О ТАКТИКЕ И СТРАТЕГИИ

Я не понял, скорее, почувствовал, что если и не выиграл, то и не проиграл. Я тогда еще мало знал, мог только догадываться. Теперь, спустя много лет, когда я приезжаю к матери, я всегда захожу к Бурцеву, генерал-майору, начальнику Областного управления внутренних дел. Со стороны может показаться, что мы дружим. Мне, депутату Думы и возможному кандидату в Президенты, необходима информация, что думают в провинции, как относится провинция к указам Президента, часто не предусматривающего последствий своих указов. Поэтому мои выступления в Думе всегда точные по фактам, ироничные и часто вызывают смех. Я много играл в комедиях — не главные роли, но эпизоды я всегда делал блестяще, а короткая речь в Думе, обычно от микрофона в зале, — это как продуманный эпизод на киносъемке.
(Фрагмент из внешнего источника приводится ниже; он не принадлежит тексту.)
/-! ### unstage -/

@[simp] theorem unstage_pending (s : State) (m : Master) (a : Nat) : (s.unstage m a).pending = s.pending := (rfl)
@[simp] theorem unstage_regs (s : State) (m : Master) (a : Nat) : (s.unstage m a).regs = s.regs := (rfl)
@[simp] theorem unstage_mem (s : State) (m : Master) (a : Nat) : (s.unstage m a).mem = s.mem := (rfl)
@[simp] theorem unstage_ident (s : State) (m : Master) (a : Nat) : (s.unstage m a).ident = s.ident := (rfl)
@[simp] theorem unstage_resp (s : State) (m : Master) (a : Nat) : (s.unstage m a).resp = s.resp := (rfl)
@[simp] theorem unstage_latch (s : State) (m : Master) (a : Nat) : (s.unstage m a).latch = s.latch := (rfl)
@[simp] theorem unstage_gates (s : State) (m : Master) (a : Nat) : (s.unstage m a).gates = s.gates := (rfl)
@[simp] theorem unstage_free (s : State) (m : Master) (a : Nat) : (s.unstage m a).free = s.free := (rfl)
@[simp] theorem unstage_frc (s : State) (m : Master) (a : Nat) : (s.unstage m a).frc = s.frc := (rfl)
@[simp] theorem unstage_keyMaint (s : State) (m : Master) (a : Nat) : (s.unstage m a).keyMaint = s.keyMaint := (rfl)
@[simp] theorem unstage_usb (s : State) (m : Master) (a : Nat) : (s.unstage m a).usb = s.usb := (rfl)
@[simp] theorem unstage_gb (s : State) (m : Master) (a : Nat) : (s.unstage m a).gb = s.gb := (rfl)
@[simp] theorem unstage_fpl (s : State) (m : Master) (a : Nat) : (s.unstage m a).fpl = s.fpl := (rfl)
@[simp] theorem unstage_power (s : State) (m : Master) (a : Nat) : (s.unstage m a).power = s.power := (rfl)
@[simp] theorem unstage_tim (s : State) (m : Master) (a : Nat) : (s.unstage m a).tim = s.tim := (rfl)
@[simp] theorem unstage_can (s : State) (m : Master) (a : Nat) : (s.unstage m a).can = s.can := (rfl)
@[simp] theorem unstage_eth (s : State) (m : Master) (a : Nat) : (s.unstage m a).eth = s.eth := (rfl)
@[simp] theorem unstage_ser (s : State) (m : Master) (a : Nat) : (s.unstage m a).ser = s.ser := (rfl)
@[simp] theorem unstage_serEnd (s : State) (m : Master) (a : Nat) : (s.unstage m a).serEnd = s.serEnd := (rfl)
@[simp] theorem unstage_heads (s : State) (m : Master) (a : Nat) : (s.unstage m a).heads = s.heads := (rfl)
@[simp] theorem unstage_rio (s : State) (m : Master) (a : Nat) : (s.unstage m a).rio = s.rio := (rfl)
@[simp] theorem unstage_isl (s : State) (m : Master) (a : Nat) : (s.unstage m a).isl = s.isl := (rfl)
@[simp] theorem unstage_key (s : State) (m : Master) (a : Nat) : (s.unstage m a).key = s.key := (rfl)
@[simp] theorem unstage_keyRefused (s : State) (m : Master) (a : Nat) : (s.unstage m a).keyRefused = s.keyRefused := (rfl)
@[simp] theorem unstage_trimPers (s : State) (m : Master) (a : Nat) : (s.unstage m a).trimPers = s.trimPers := (rfl)
@[simp] theorem unstage_saf (s : State) (m : Master) (a : Nat) : (s.unstage m a).saf = s.saf := (rfl)
@[simp] theorem unstage_axes (s : State) (m : Master) (a : Nat) : (s.unstage m a).axes = s.axes := (rfl)
@[simp] theorem unstage_lp (s : State) (m : Master) (a : Nat) : (s.unstage m a).lp = s.lp := (rfl)
@[simp] theorem unstage_slv (s : State) (m : Master) (a : Nat) : (s.unstage m a).slv = s.slv := (rfl)
@[simp] theorem unstage_firstOut (s : State) (m : Master) (a : Nat) : (s.unstage m a).firstOut = s.firstOut := (rfl)
@[simp] theorem unstage_posted (s : State) (m : Master) (a : Nat) : (s.unstage m a).posted = s.posted := (rfl)
@[simp] theorem unstage_scn (s : State) (m : Master) (a : Nat) : (s.unstage m a).scn = s.scn := (rfl)
@[simp] theorem unstage_ban (s : State) (m : Master) (a : Nat) : (s.unstage m a).ban = s.ban := (rfl)
@[simp] theorem unstage_rnd (s : State) (m : Master) (a : Nat) : (s.unstage m a).rnd = s.rnd := (rfl)
@[simp] theorem unstage_wear (s : State) (m : Master) (a : Nat) : (s.unstage m a).wear = s.wear := (rfl)
@[simp] theorem unstage_nb (s : State) (m : Master) (a : Nat) : (s.unstage m a).nb = s.nb := (rfl)
@[simp] theorem unstage_anx (s : State) (m : Master) (a : Nat) : (s.unstage m a).anx = s.anx := (rfl)
@[simp] theorem unstage_rx (s : State) (m : Master) (a : Nat) : (s.unstage m a).rx = s.rx := (rfl)
@[simp] theorem unstage_maintAt (s : State) (m : Master) (a : Nat) : (s.unstage m a).maintAt = s.maintAt := (rfl)
@[simp] theorem unstage_firstLatch (s : State) (m : Master) (a : Nat) : (s.unstage m a).firstLatch = s.firstLatch := (rfl)
@[simp] theorem unstage_pgn (s : State) (m : Master) (a : Nat) : (s.unstage m a).pgn = s.pgn := (rfl)
@[simp] theorem unstage_rd (s : State) (m : Master) (a : Nat) (k : Fld) : (s.unstage m a).rd k = s.rd k := (rfl)
@[simp] theorem unstage_on (s : State) (m : Master) (a : Nat) (k : Fld) : (s.unstage m a).on k = s.on k := (rfl)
Надо подхватить реплику партнера, вывернуть ее, иногда повторив, довести до абсурда и сказать свою. Депутаты всегда ждут моих выступлений для разрядки, чтобы посмеяться. Как режиссер и актер, я понимаю, что политика, как фильм, строится по точным законам драматургии. Когда есть характер, поставленный в определенные обстоятельства, он действует согласно обстоятельствам, а зная характер Президента и обстоятельства, я почти всегда могу предугадать каждое его действие. В чрезвычайных ситуациях я почти всегда даю точный прогноз действий Президента в своих выступлениях в Думе. Я знаю, что мои выступления раздражают Президента, но я никогда не перехожу грани. Я знаю, что он, которого сейчас уже не любят, да никогда особенно и не любили, скорее надеялись, а сейчас и не надеются, а многие уже и посмеиваются, как посмеиваются над старыми маразматиками, — он вряд ли выиграет выборы, если будет баллотироваться еще раз. Смогу ли я стать Президентом? Вероятно — да, если решит Организация. Но в том, что я снова буду избран в Думу от своего округа, я почти не сомневался. Я на это работал почти двадцать лет, приезжал в область со своими первыми картинами, еще актером, потом режиссером. Я выступал во всех районных городках, дружил с председателями колхозов и директорами заводов. Не я сам, а Организация выдвинула меня в Верховный Совет России в последние годы советской власти, в первую Думу, и во вторую тоже. Но это все еще будет через годы.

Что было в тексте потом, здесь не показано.